We conceptualize 'Apple's Developer Program License Agreement' as a living document which is contingent and open to change. In other words, we might imagine that the developer has entered into and is playing a game where the rules are constantly shifting, and where they must adjust their practices to continue playing. Important to note, App developers may not engage with these documents in as much depth as we have. However, these shifts and changes in the document become embedded and encoded within the developer web portal, as well as in the software and services they must engage to continue developing, testing, and distributing their product via the App Store. In this way, applying our 'longitudinal' and 'event-based' protocols to these documents can shed light on how tech entities govern developers infrastructurally at particular points in time AND how these logics of governance shift over time and around events.

Policy Story #4: App-policy Dependencies

We took the top 10 Android apps and looked what kind of software development kits (SDKs) have been embedded to build the app and to include functionality and advertising. With the app as software package (and not the app store) as starting point, we were interested in finding out which policies are evoked by the SDKs that developers embed in the software.
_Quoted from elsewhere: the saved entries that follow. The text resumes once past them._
/-- Settles O16: `decode` is a left inverse of `encode`, and a right inverse on the images with zero padding. -/
theorem encodeIsInjectiveOntoItsImage : Obligations.EncodeIsInjectiveOntoItsImage := by
  refine ⟨fun b s => ⟨getShift_encodeImage b s, ?_⟩, fun b c s u h => ?_, fun x => ⟨?_, fun h => ?_⟩⟩
  · rw [unpackData_encodeImage, padded_eq_setWidth, rotationAmount]
  · simpa using congrArg decodeImage h
  · rintro ⟨b, s, rfl⟩
    exact inImage_encodeImage b s
  · exact ⟨_, _, (encodeImage_decodeImage_eq_iff x).2 h⟩

/-! ### The codec on whole numbers (R46, R49) -/

theorem toNat_canonicalOf (x : Image) : (canonicalOf x).toNat =
    (rotr245 (unpackData x) (rotationAmount (getShift x))).toNat % 2 ^ 239 := by
  rw [canonicalOf, takeCanonical_eq_setWidth, BitVec.toNat_setWidth, derotated]

/-- Settles O17: the sums are the two lanes as numbers, `ROR_245` and `ROL_245` the two rotations, and a byte is its bit of
each lane. -/
theorem codecWholeNumberForm : Obligations.CodecWholeNumberForm := by
  refine ⟨fun x d r hd hr => ?_, toNat_getShift, fun v s r i hr hi => ?_⟩
  · rw [← toNat_unpackData] at hd
    rw [← toNat_getShift] at hr
    rw [decodeImage, toNat_canonicalOf, toNat_rotr245_eq_mod _ _ (rotationAmount_lt _), rotationAmount, ← hr, hd]
  · have hv : (padded v).toNat = v.toNat := by
      rw [padded_eq_setWidth, BitVec.toNat_setWidth_of_le (by omega)]
    rw [toNat_byteOf _ i hi, getShift_encodeImage, unpackData_encodeImage, toNat_rotl245_eq_mod _ _ (rotationAmount_lt s), hv,
      rotationAmount, ← hr]

end Sys2Proof.Machine
end

section
/-! PROOFS. The codec commands (R50 to R56): the word as its fields written side by side in a number (R30), the result, and
the frame of a completed command. -/

namespace Sys2Proof.Machine

/-! ### A command word as a number (R30, R31) -/

theorem toNat_commandWord (op : BitVec 5) (rd ra rb : Reg) : (commandWord op rd ra rb).toNat =
    (op.toNat <<< 11) + (rd.toNat <<< 8) + (ra.toNat <<< 5) + (rb.toNat <<< 2) := by
  have happend {v w : Nat} (x : BitVec v) (y : BitVec w) : (x ++ y).toNat = x.toNat * 2 ^ w + y.toNat := by
    rw [BitVec.toNat_append, ← Nat.shiftLeft_add_eq_or_of_lt y.isLt, Nat.shiftLeft_eq]
  simp only [commandWord, happend, Nat.shiftLeft_eq, BitVec.toNat_ofNat]
  omega

/-- A word given as a number decodes to the command whose encoding has that number. -/
theorem decode_ofNat {n : Nat} {i : Instr} (hn : (encode i).toNat = n) : decode (BitVec.ofNat 16 n) = .ok i := by
  rw [← hn, BitVec.ofNat_toNat, BitVec.setWidth_eq]
  exact decodeReadsBackEveryCommand i

/-- Settles O4: each word is the one that the encoder writes for its command. -/
theorem specWordsDecodeAsNamed : Obligations.SpecWordsDecodeAsNamed :=
  ⟨decode_ofNat (i := .ldv 4) rfl, decode_ofNat (i := .getshift 1) rfl, decode_ofNat (i := .setshift 1 0) rfl,
    decode_ofNat (i := .encode 5) rfl, decode_ofNat (i := .shr 2 1) rfl, decode_ofNat (i := .sub 4 0 3) rfl,
    decode_ofNat (i := .div 2 0 1) rfl, decode_ofNat (i := .gt 1 0) rfl⟩

/-! ### Raw load and read, shift bits (R50 to R53) -/

/-- Settles O26: LDV completes by writing the port's image as it is. -/
theorem ldvLoadsDin : Obligations.LdvLoadsDin := fun rd s =>
  ⟨decode_ofNat (by simp [encode, toNat_commandWord]), _, rfl, completeWrite_writesOnly s rd _⟩

/-- Settles O27: RDV completes by answering with the register's image as it is. -/
theorem rdvReturnsTheStoredBits : Obligations.RdvReturnsTheStoredBits := fun ra s =>
  ⟨decode_ofNat (by simp [encode, toNat_commandWord]), _, rfl, respond_answersOnly s _⟩

/-- Settles O28: bit 7 of byte `i` is bit `279 - 8*i` of the register image. -/
theorem getShiftReturnsAllShiftBits : Obligations.GetShiftReturnsAllShiftBits := by
  refine fun ra s => ⟨decode_ofNat (by simp [encode, toNat_commandWord]), _, _, rfl, respond_answersOnly s _, fun i hi => ?_⟩
  rw [getLsbD_getShift _ i hi, getLsbD_byteOf, show 272 - 8 * i + 7 = 279 - 8 * i by omega]
  simp

theorem toNat_low32 (s : ShiftAmount) : (low32 s).toNat = s.toNat % 2 ^ 32 := by
  rw [low32, BitVec.toNat_setWidth_of_le (by omega), BitVec.toNat_setWidth]

/-- Settles O29: truncating to 32 bits and extending again is the remainder modulo `2^32`. -/
theorem getShift32ReturnsLow32Bits : Obligations.GetShift32ReturnsLow32Bits := fun ra s =>
  ⟨decode_ofNat (by simp [encode, toNat_commandWord]), _, _, rfl, respond_answersOnly s _, toNat_low32 _⟩

/-! ### SETSHIFT, DECODE and ENCODE (R54 to R56) -/

/-- New shift bits with the old rotation amount leave the value alone (R54). -/
theorem valueOf_setShift (x : Image) (s : ShiftAmount) (h : s.toNat % 245 = tagOf x % 245) :
    valueOf (setShift x s) = valueOf x := by
  have hamount : rotationAmount s = rotationAmount (getShift x) := h
  simp only [valueOf, decodeImage, toNat_canonicalOf, getShift_setShift, unpackData_setShift, hamount]

/-- Settles O30: the bits are those of `setShift` (O10), the value that of the unchanged data under the same rotation. -/
theorem setShiftCommandRewritesShiftBits : Obligations.SetShiftCommandRewritesShiftBits := by
  intro rd ra s
  obtain ⟨hbits, -⟩ := setShiftWritesOnlyShiftBits (readV s ra) s.txn.sin
  exact ⟨decode_ofNat (by simp [encode, toNat_commandWord]), _, _, rfl, completeWrite_writesOnly s rd _, hbits,
    valueOf_setShift _ _⟩

theorem toNat_canonicalOnPort (c : CanonicalBits) : (canonicalOnPort c).toNat = c.toNat :=
  BitVec.toNat_setWidth_of_le (by omega)

/-- Settles O31: the canonical bits are the low 239 bits of the de-rotated data, and the port is wide enough for them. -/
theorem decodeCommandReturnsValueAndShift : Obligations.DecodeCommandReturnsValueAndShift := by
  refine fun ra s => ⟨decode_ofNat (by simp [encode, toNat_commandWord]), _, _, rfl, respond_answersOnly s _, ?_⟩
  rw [toNat_canonicalOnPort, bitsOfReg, decodeImage, toNat_canonicalOf, rotationAmount]

@[simp] theorem valueOf_encodeImage (c : CanonicalBits) (s : ShiftAmount) : valueOf (encodeImage c s) = c.toNat := by
  rw [valueOf, decodeImage_encodeImage]

@[simp] theorem tagOf_encodeImage (c : CanonicalBits) (s : ShiftAmount) : tagOf (encodeImage c s) = s.toNat := by
  rw [tagOf, decodeImage_encodeImage]

/-- Settles O32: the port's low 239 bits and `sin` are what the stored image decodes to. -/
theorem encodeCommandStoresTheImage : Obligations.EncodeCommandStoresTheImage := by
  refine fun rd s => ⟨decode_ofNat (by simp [encode, toNat_commandWord]), _, _, rfl, completeWrite_writesOnly s rd _, ?_,
    tagOf_encodeImage _ _, inImage_encodeImage _ _⟩
  rw [valueOf_encodeImage, portCanonical, BitVec.toNat_setWidth]

end Sys2Proof.Machine
end

section
/-! PROOFS. The comparator compares unsigned values (R60 to R62), and the comparison commands answer with the comparison of
the register values (R64 to R68). -/

namespace Sys2Proof.Machine

/-! ### The comparator (R60 to R62) -/

theorem bsIsZero_eq_decide (a : CanonicalBits) : bsIsZero a = decide (a.toNat = 0) := by
  rw [Bool.eq_iff_iff, bsIsZero_iff, decide_eq_true_iff]

theorem bsEqual_iff (a b : CanonicalBits) : bsEqual a b = true ↔ a.toNat = b.toNat := by
  have hbits : bsEqual a b = true ↔ ∀ k < 239, a.getLsbD k = b.getLsbD k := by simp [bsEqual]
  rw [hbits, ← BitVec.toNat_eq]
  exact ⟨BitVec.eq_of_getLsbD_eq, fun h _ _ => h ▸ rfl⟩

theorem bsEqual_eq_decide (a b : CanonicalBits) : bsEqual a b = decide (a.toNat = b.toNat) := by
  rw [Bool.eq_iff_iff, bsEqual_iff, decide_eq_true_iff]

theorem not_bsEqual_eq_decide (a b : CanonicalBits) : (!bsEqual a b) = decide (a.toNat ≠ b.toNat) := by
  rw [bsEqual_eq_decide, ← decide_not]

/-- The low `n + 1` bits of a sequence spell its low `n` bits and bit `n`. -/
theorem toNat_mod_two_pow_succ (a : CanonicalBits) (n : Nat) :
    a.toNat % 2 ^ (n + 1) = a.toNat % 2 ^ n + 2 ^ n * (a.getLsbD n).toNat := by
  rw [Nat.mod_pow_succ, BitVec.getLsbD, Nat.toNat_testBit]

/-- The scan from bit `n - 1` down compares the numbers that the low `n` bits spell: a differing top bit outweighs all bits
below it, and an equal one leaves the comparison to them. -/
theorem lessThanScan_eq_decide (a b : CanonicalBits) (n : Nat) :
    lessThanScan a b n = decide (a.toNat % 2 ^ n < b.toNat % 2 ^ n) := by
  induction n with
  | zero => simp [lessThanScan, Nat.mod_one]
  | succ n ih =>
    have ha : a.toNat % 2 ^ n < 2 ^ n := Nat.mod_lt _ (Nat.two_pow_pos n)
    have hb : b.toNat % 2 ^ n < 2 ^ n := Nat.mod_lt _ (Nat.two_pow_pos n)
    rw [lessThanScan, ih, toNat_mod_two_pow_succ, toNat_mod_two_pow_succ]
    by_cases hbit : a.getLsbD n = b.getLsbD n
    · simp [hbit]
    · have hflip : a.getLsbD n = !b.getLsbD n := Bool.eq_not_of_ne hbit
      rw [hflip]
      cases b.getLsbD n with
      | false => simp; omega
      | true => simp; omega

theorem bsLessThan_eq_decide (a b : CanonicalBits) : bsLessThan a b = decide (a.toNat < b.toNat) := by
  rw [bsLessThan, lessThanScan_eq_decide, Nat.mod_eq_of_lt a.isLt, Nat.mod_eq_of_lt b.isLt]

/-- Settles O18: the two scans for agreement are equality of the words, the third compares from the top bit down. -/
theorem comparatorComparesValues : Obligations.ComparatorComparesValues := fun a b =>
  ⟨bsIsZero_eq_decide a, bsEqual_eq_decide a b, bsLessThan_eq_decide a b⟩

/-! ### The comparison commands (R64 to R68)

`regValue s r` is by definition the number that `bitsOfReg s r` spells, so each comparator law speaks of register values. -/

/-- Completing with the truth value of `p` answers `p` and changes only the response outputs. -/
theorem completeTout_answersOnly (s : State) {b : Bool} {p : Prop} [Decidable p] (h : b = decide p) :
    AnswersOnly s (completeTout s b) ⟨.ok, 0, 0, decide p⟩ :=
  h ▸ respond_answersOnly s _

/-- Settles O40: ISZERO answers with the zero test of the canonical bits. -/
theorem isZeroTestsTheValue : Obligations.IsZeroTestsTheValue := fun ra s =>
  ⟨decode_ofNat (by simp [encode, toNat_commandWord]), _, rfl, completeTout_answersOnly s (bsIsZero_eq_decide (bitsOfReg s ra))⟩

/-- Settles O41: EQ answers with the equality of the canonical bits. -/
theorem eqComparesValues : Obligations.EqComparesValues := fun ra rb s =>
  ⟨decode_ofNat (by simp [encode, toNat_commandWord]), _, rfl,
    completeTout_answersOnly s (bsEqual_eq_decide (bitsOfReg s ra) (bitsOfReg s rb))⟩

/-- Settles O42: NE answers with the negation of what EQ answers. -/
theorem neIsTheComplementOfEq : Obligations.NeIsTheComplementOfEq := fun ra rb s =>
  ⟨decode_ofNat (by simp [encode, toNat_commandWord]), _, rfl,
    completeTout_answersOnly s (not_bsEqual_eq_decide (bitsOfReg s ra) (bitsOfReg s rb))⟩

/-- Settles O43: LT answers with the order that the scan from the top bit down finds. -/
theorem ltComparesUnsigned : Obligations.LtComparesUnsigned := fun ra rb s =>
  ⟨decode_ofNat (by simp [encode, toNat_commandWord]), _, rfl,
    completeTout_answersOnly s (bsLessThan_eq_decide (bitsOfReg s ra) (bitsOfReg s rb))⟩

/-- Settles O44: GT answers with the same order, its operands swapped. -/
theorem gtComparesUnsigned : Obligations.GtComparesUnsigned := fun ra rb s =>
  ⟨decode_ofNat (by simp [encode, toNat_commandWord]), _, rfl,
    completeTout_answersOnly s (bsLessThan_eq_decide (bitsOfReg s rb) (bitsOfReg s ra))⟩

end Sys2Proof.Machine
end

section
/-! PROOFS. The ripple adder and the ripple subtractor are `+` and `-` modulo `2^239` (R71, R72, R75), and ADD and SUB carry
both to the register values and the shift amounts (R70, R73, R74). -/

namespace Sys2Proof.Machine

/-! ### The adder (R71) -/

/-- One bit of the adder: the sum bit and the carry out spell the sum of the three bits that enter. -/
theorem sumBit_add_two_mul_majority (x y c : Bool) :
    (x ^^ y ^^ c).toNat + 2 * (majority x y c).toNat = x.toNat + y.toNat + c.toNat := by
  revert x y c; decide

/-- The sum bits so far and the carry, which weighs `2^n`, spell the sum of the low `n` bits of the operands. -/
theorem addRipple_spec (a b : CanonicalBits) (n : Nat) :
    (addRipple a b n).1.toNat + 2 ^ n * (addRipple a b n).2.toNat = a.toNat % 2 ^ n + b.toNat % 2 ^ n := by
  induction n with
  | zero => simp [addRipple, Nat.mod_one]
  | succ n ih =>
    have hbit := sumBit_add_two_mul_majority (a.getLsbD n) (b.getLsbD n) (addRipple a b n).2
    rw [toNat_mod_two_pow_succ, toNat_mod_two_pow_succ, addRipple, BitVec.toNat_cons', Nat.shiftLeft_eq]
    linear_combination ih + 2 ^ n * hbit
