-- ==== Sys2Proof/Machine/Ports.lean ====
section
/-! DEFINITION. The ports of the block, and where a step takes its next input from.

Spec: `70_reset_and_hazards.md` R193 (ports), `30_encoding.md` R90, R91 (status codes, the response port), `10_state.md` R26, R30, R36. -/

namespace Sys2Proof.Machine

/-- The host's move at this step, and the state with it taken from the host's list. A `present`ed word stays until the SPE is idle (R193). -/
def fetch (s : State) : Action × State :=
  match s.host with
  | [] => (.quiet, s)
  | .present w :: rest => if s.seq = .idle then (.offer w, { s with host := rest }) else (.quiet, s)
  | .strobe w :: rest => (.offer w, { s with host := rest })
  | .ereset :: rest => (.reset, { s with host := rest })
  | .wait :: rest => (.quiet, { s with host := rest })

/-- The state with the command word of a table row put where `step` takes its next one: the SPE idle, the word first on the command port. -/
def placeWord (s : State) (nbits w : Nat) : State :=
  { s with seq := .idle, host := .present (BitVec.ofNat 16 (tableNumber nbits w)) :: s.host }

/-- A step begins with no response on the port: a response is presented for one cycle (R193). -/
def State.clearRsp (s : State) : State := { s with rsp := none }

/-- The index column of the table of lines (R26); no rule uses the numbers. -/
def Line.index : Line → Nat
  | .SCK => 0
  | .SDA => 1
  | .CSN => 2
  | .DC => 3
  | .RSTN => 4
  | .BUSY => 5

/-- The 3-bit code of a state of the synchronizer (R30). -/
def RState.code : RState → BitVec 3
  | .Idle => 0
  | .AssertingReset => 1
  | .Released1 => 2
  | .AssertingReset2 => 3
  | .Released2 => 4
  | .AwaitingBusy => 5
  | .Ready => 6

/-- The 2-bit code of a status (R90). -/
def Status.code : Status → BitVec 2
  | .OK => 0
  | .UnsupportedOperation => 1
  | .Timeout => 2
  | .IllegalOperation => 3

/-- The direction of a line (R26): only `SDA` changes direction. -/
def State.dir (l : Line) (s : State) : Dir :=
  match l with
  | .SCK => .OUT
  | .SDA => s.sdaDir
  | .CSN => .OUT
  | .DC => .OUT
  | .RSTN => .OUT
  | .BUSY => .IN

/-- Port `cmd_ready`: 1 exactly when `SEQ = Idle`. -/
def State.cmdReady (s : State) : Level := decide (s.seq = .idle)

/-- Port `rsp_valid`. -/
def State.rspValid (s : State) : Level := s.rsp.isSome

/-- Port `rsp_status`, while a response is presented. -/
def State.rspStatus (s : State) : Option (BitVec 2) := s.rsp.map fun r => r.status.code

/-- Port `rsp_data`: `{RD1, RD0}` (R91). -/
def State.rspData (s : State) : BitVec 16 := s.rd1 ++ s.rd0

/-- A port of the serial lines, which in `HW` belongs to the peripheral and not to the SPE (R193). -/
def State.swPort {α : Type} (s : State) (v : α) : Option α :=
  match s.params.variant with
  | .SW => some v
  | .HW => none

/-- Port `sck_o`. -/
def State.sckO (s : State) : Option Level := s.swPort s.sckOut

/-- Port `sda_o`. -/
def State.sdaO (s : State) : Option Level := s.swPort s.sdaOut

/-- Port `sda_oe`: 1 exactly when `DIR = OUT`. -/
def State.sdaOe (s : State) : Option Level := s.swPort (decide (s.sdaDir = .OUT))

/-- Port `csn_o`. -/
def State.csnO (s : State) : Level := s.csnOut

/-- Port `dc_o`. -/
def State.dcO (s : State) : Level := s.dcOut

/-- Port `rstn_o`. -/
def State.rstnO (s : State) : Level := s.rstnOut

end Sys2Proof.Machine
end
app-policy-dependencies.png Figure 5: App-policy dependencies

Figure 5 shows that the top 10 apps contain 26 unique SDKs for advertising and social logins and 60 unique SDKs for app development. And this is where things scale up, as each of these SDKs also has 1 or more policies connected to it. We then looked up the developer policies for each of our embedded software development kits.The network challenges the boundaries of the app shows the multi-layeredness and networkedness of app developer governance - as well as the multiplication of the scale of policies that developers need to adhere to.


To conclude, we have used archived app (store) policies to examine which objects and actors have been central to app store and developer governance over time, how this changes, as well as how they are governed. Policies offer a specific perspective to app (hi)stories and show what the platforms care about in terms of app development (e.g. new technological developments such as the introduction of a new device or functionality, or external developments such as GDPR). Importantly, we have found that while app store governance is centralised, governance on the level of the app as software object is highly distributed, networked, and layered.